• [Data extract]:

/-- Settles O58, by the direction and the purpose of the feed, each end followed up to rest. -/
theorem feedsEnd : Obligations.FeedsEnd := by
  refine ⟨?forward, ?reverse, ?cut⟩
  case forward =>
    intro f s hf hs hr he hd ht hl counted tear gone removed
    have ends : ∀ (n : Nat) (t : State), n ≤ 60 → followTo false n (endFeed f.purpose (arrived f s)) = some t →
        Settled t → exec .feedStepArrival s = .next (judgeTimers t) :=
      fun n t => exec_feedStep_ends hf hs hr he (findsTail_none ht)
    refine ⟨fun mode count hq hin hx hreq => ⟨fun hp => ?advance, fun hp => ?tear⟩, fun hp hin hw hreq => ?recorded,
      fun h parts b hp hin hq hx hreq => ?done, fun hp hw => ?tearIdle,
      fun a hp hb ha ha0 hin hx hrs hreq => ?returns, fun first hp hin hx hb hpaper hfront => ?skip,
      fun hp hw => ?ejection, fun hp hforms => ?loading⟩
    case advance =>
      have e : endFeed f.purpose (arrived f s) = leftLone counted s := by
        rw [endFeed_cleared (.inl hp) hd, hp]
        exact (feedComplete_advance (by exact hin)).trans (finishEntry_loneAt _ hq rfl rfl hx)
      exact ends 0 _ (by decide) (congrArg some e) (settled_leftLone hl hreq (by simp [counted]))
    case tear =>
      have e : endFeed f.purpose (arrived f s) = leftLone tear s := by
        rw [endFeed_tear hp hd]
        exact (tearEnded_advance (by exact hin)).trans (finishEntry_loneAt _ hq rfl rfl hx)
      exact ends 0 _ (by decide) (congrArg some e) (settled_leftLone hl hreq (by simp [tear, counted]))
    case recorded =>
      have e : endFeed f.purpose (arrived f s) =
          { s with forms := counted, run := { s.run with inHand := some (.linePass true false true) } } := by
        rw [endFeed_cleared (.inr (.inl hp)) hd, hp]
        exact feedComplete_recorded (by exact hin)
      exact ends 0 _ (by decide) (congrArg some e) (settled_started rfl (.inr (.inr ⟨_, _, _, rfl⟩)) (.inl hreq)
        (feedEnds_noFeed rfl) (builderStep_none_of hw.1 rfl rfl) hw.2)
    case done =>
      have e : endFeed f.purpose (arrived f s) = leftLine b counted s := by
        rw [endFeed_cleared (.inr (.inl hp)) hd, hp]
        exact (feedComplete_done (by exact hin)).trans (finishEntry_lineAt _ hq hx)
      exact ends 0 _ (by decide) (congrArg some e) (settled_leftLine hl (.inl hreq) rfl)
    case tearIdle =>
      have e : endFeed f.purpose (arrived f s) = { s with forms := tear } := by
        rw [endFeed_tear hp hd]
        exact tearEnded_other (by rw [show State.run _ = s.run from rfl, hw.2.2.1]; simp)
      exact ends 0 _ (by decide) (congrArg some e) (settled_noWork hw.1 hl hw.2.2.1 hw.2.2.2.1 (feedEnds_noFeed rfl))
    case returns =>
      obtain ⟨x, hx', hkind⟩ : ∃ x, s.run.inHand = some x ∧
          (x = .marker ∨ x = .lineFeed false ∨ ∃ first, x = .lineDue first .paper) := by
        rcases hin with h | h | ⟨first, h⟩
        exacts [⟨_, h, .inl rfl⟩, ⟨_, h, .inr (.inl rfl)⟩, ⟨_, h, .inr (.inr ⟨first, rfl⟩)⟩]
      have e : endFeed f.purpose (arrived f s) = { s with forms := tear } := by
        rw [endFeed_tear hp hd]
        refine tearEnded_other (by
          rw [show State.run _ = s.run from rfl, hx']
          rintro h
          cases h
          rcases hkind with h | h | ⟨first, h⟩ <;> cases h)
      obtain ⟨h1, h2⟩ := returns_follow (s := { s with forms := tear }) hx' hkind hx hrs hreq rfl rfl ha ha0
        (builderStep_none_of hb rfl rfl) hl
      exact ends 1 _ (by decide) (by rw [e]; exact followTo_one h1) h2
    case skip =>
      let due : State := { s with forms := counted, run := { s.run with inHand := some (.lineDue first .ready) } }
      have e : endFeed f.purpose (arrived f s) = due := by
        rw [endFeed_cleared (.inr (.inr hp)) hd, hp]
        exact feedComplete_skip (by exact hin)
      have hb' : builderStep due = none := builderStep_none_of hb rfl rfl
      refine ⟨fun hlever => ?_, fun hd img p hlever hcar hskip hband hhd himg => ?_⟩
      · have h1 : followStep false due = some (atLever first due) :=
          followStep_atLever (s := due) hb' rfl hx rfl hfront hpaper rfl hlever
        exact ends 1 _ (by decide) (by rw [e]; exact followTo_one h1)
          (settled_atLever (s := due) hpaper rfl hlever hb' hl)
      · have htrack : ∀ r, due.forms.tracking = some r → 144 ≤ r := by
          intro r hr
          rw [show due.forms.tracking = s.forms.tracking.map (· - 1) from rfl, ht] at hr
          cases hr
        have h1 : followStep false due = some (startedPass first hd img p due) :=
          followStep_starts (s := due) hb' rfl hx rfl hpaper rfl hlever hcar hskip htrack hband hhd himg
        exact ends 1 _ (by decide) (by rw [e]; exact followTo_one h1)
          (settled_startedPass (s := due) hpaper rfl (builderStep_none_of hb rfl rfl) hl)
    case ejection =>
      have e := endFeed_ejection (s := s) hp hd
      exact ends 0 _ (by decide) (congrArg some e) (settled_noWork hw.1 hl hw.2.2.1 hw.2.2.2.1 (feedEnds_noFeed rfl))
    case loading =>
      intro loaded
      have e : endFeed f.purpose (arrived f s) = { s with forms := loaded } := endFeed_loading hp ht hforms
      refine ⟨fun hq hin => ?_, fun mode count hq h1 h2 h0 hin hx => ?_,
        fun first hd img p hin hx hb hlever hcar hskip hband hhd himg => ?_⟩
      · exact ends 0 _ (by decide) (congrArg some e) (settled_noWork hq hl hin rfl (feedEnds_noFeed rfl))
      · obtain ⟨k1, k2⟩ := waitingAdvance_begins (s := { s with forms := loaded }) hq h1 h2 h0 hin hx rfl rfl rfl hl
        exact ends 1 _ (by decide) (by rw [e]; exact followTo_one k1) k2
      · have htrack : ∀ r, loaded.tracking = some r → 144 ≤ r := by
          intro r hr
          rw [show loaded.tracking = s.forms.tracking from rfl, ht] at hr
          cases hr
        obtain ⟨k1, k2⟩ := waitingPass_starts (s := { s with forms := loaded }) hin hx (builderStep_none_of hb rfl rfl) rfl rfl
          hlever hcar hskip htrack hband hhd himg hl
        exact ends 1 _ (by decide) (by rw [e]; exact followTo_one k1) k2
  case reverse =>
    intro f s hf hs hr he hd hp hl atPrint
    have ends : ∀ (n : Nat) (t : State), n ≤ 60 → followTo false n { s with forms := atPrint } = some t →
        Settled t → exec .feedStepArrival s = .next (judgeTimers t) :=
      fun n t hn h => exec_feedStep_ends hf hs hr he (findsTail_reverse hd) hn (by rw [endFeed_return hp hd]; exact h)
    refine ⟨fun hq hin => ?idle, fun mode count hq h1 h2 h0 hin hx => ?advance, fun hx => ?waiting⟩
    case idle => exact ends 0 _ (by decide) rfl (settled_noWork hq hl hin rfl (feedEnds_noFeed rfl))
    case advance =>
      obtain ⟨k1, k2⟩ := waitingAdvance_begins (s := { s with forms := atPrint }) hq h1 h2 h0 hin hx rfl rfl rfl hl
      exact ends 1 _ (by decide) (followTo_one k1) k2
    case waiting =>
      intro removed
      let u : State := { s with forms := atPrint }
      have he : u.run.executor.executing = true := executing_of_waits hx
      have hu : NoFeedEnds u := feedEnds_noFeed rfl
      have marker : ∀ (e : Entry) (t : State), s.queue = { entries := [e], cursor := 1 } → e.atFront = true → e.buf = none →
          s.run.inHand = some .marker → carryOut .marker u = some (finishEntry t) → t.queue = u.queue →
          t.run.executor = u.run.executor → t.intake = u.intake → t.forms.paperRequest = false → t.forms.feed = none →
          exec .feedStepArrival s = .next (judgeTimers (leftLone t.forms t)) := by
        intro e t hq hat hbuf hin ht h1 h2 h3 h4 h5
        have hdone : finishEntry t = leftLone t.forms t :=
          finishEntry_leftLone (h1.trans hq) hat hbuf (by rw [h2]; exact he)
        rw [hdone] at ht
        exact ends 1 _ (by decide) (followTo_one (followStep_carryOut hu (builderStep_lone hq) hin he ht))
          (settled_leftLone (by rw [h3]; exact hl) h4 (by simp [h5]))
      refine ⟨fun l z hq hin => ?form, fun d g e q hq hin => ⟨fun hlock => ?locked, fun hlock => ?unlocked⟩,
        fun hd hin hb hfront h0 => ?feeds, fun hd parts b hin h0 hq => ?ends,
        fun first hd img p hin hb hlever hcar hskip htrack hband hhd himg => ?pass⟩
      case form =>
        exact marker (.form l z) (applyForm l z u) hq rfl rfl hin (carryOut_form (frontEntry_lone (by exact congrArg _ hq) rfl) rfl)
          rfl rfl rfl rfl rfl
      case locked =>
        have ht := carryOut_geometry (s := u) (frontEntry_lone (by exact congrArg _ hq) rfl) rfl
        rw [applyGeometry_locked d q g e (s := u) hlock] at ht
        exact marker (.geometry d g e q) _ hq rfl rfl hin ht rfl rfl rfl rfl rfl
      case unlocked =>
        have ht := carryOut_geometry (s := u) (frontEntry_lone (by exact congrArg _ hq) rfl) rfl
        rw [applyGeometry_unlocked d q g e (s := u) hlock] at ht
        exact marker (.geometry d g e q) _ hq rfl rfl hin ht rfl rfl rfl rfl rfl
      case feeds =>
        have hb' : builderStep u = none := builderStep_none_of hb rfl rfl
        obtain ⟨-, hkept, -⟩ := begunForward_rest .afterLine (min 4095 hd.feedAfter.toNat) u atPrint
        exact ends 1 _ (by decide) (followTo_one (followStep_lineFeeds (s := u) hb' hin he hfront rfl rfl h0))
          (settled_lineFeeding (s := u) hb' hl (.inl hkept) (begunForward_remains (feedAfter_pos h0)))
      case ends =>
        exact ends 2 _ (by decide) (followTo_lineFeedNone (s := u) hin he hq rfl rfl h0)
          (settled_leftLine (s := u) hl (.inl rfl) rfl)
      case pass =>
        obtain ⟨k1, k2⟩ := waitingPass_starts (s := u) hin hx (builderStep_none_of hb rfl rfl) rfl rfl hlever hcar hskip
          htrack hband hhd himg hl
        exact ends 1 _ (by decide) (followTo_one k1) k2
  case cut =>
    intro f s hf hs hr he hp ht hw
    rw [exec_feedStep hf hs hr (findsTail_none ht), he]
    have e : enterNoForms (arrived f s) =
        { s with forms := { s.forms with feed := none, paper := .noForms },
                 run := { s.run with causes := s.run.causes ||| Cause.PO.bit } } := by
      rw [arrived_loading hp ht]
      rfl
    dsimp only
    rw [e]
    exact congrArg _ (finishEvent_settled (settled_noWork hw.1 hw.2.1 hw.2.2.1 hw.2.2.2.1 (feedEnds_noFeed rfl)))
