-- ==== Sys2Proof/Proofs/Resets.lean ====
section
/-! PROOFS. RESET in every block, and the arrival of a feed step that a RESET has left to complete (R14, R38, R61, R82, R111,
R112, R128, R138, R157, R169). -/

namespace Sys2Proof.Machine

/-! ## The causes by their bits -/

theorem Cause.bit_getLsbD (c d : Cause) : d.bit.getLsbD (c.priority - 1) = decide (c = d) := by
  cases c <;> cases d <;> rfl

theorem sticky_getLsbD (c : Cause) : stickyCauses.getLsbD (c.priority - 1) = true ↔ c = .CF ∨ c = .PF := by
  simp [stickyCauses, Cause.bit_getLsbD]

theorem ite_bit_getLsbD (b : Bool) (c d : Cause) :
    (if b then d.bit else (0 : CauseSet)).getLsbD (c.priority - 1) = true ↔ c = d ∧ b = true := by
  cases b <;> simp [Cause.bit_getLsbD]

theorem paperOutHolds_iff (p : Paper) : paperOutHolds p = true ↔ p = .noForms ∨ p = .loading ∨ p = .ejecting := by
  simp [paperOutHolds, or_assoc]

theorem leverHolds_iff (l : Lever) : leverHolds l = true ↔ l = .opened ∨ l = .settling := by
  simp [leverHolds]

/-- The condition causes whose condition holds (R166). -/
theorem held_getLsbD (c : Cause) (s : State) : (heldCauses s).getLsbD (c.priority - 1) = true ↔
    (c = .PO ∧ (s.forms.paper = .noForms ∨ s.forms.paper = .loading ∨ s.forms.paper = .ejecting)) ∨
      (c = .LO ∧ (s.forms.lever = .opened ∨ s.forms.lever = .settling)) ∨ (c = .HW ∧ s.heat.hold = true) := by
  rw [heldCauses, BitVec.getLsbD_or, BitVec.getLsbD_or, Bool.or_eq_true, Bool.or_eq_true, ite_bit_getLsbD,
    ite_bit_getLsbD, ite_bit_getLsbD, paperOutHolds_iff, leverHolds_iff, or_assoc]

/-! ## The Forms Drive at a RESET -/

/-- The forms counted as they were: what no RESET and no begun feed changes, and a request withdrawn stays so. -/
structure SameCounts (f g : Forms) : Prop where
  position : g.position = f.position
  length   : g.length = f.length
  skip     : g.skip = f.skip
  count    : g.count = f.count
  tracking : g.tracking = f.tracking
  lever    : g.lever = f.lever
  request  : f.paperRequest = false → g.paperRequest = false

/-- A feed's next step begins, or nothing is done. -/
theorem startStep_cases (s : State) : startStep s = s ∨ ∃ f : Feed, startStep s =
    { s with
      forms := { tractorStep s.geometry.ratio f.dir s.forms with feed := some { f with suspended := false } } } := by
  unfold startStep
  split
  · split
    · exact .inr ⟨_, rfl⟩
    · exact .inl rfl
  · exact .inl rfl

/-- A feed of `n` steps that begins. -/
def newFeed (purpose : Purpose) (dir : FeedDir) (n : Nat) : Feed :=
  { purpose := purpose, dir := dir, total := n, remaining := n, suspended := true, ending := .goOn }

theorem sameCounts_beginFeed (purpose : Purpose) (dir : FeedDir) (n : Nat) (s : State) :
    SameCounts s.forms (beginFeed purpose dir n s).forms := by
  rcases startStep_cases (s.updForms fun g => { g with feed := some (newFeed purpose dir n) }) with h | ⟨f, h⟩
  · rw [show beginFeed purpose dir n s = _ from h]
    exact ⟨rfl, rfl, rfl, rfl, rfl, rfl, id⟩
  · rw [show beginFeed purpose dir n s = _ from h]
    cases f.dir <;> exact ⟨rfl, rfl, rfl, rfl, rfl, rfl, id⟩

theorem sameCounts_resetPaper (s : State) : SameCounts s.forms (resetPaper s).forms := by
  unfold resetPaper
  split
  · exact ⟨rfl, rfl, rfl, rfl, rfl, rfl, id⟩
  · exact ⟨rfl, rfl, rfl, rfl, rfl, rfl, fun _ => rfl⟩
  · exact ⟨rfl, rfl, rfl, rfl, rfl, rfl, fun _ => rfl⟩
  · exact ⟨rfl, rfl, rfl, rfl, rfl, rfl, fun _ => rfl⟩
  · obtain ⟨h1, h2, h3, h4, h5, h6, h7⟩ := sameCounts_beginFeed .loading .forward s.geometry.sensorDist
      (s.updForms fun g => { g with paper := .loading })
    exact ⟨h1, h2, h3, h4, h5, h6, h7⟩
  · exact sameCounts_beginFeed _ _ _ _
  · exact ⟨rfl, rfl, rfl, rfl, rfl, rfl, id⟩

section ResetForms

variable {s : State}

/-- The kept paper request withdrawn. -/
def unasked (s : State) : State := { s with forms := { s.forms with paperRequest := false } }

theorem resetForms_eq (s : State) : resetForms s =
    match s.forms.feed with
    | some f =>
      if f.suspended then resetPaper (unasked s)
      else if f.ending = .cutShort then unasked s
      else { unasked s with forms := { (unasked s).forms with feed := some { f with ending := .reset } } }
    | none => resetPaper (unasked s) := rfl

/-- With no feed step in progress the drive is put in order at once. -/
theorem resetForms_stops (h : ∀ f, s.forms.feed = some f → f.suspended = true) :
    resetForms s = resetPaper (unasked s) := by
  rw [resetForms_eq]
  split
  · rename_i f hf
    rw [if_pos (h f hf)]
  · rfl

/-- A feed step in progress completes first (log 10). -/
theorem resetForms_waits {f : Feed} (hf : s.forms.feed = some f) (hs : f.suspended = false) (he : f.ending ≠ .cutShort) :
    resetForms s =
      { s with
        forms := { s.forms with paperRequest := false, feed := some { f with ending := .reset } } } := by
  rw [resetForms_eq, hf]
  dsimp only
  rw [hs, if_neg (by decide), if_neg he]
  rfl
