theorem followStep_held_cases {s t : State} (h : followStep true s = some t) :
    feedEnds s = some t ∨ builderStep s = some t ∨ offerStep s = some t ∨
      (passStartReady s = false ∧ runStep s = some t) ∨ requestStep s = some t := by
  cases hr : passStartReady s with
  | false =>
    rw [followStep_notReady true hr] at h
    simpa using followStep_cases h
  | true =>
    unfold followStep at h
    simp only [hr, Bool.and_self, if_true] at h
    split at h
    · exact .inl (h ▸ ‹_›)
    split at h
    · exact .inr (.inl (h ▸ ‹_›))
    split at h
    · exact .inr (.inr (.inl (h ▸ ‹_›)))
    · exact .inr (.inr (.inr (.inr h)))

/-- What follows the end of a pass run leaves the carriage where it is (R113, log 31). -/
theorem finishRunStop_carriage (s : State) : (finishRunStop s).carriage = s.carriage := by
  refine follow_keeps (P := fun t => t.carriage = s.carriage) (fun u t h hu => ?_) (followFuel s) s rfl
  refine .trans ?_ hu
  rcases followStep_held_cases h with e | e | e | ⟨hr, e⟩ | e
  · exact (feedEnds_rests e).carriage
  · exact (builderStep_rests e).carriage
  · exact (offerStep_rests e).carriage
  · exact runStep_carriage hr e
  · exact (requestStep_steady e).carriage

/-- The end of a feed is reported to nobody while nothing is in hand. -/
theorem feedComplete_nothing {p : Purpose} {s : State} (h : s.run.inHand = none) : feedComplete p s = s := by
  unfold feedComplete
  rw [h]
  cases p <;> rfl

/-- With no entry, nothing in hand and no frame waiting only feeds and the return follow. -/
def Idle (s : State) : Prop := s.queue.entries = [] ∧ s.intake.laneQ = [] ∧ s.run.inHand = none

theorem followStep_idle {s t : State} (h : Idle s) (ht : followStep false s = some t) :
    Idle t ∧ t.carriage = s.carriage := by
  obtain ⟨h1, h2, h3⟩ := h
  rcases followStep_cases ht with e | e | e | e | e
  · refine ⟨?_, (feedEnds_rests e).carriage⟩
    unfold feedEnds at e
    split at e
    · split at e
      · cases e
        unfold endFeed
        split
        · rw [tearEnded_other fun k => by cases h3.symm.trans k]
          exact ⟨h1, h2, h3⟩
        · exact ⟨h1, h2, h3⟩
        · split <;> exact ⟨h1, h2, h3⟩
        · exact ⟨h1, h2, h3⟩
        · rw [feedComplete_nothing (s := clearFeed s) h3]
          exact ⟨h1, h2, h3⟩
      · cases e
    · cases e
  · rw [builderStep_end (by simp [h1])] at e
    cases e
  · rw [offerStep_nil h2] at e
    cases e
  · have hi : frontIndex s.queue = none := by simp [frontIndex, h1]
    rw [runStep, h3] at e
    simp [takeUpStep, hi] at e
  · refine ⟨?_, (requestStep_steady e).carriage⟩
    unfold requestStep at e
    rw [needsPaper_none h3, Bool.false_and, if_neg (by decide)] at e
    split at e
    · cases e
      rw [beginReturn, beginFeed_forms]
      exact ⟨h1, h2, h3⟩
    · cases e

• [Task instructions]: Check each line of the data for "hkept". Copy the lines where it turns up.

• [Result of the task]:
        obtain ⟨-, hkept, -⟩ := begunForward_rest .afterLine (min 4095 hd.feedAfter.toNat) u atPrint
          (settled_lineFeeding (s := u) hb' hl (.inl hkept) (begunForward_remains (feedAfter_pos h0)))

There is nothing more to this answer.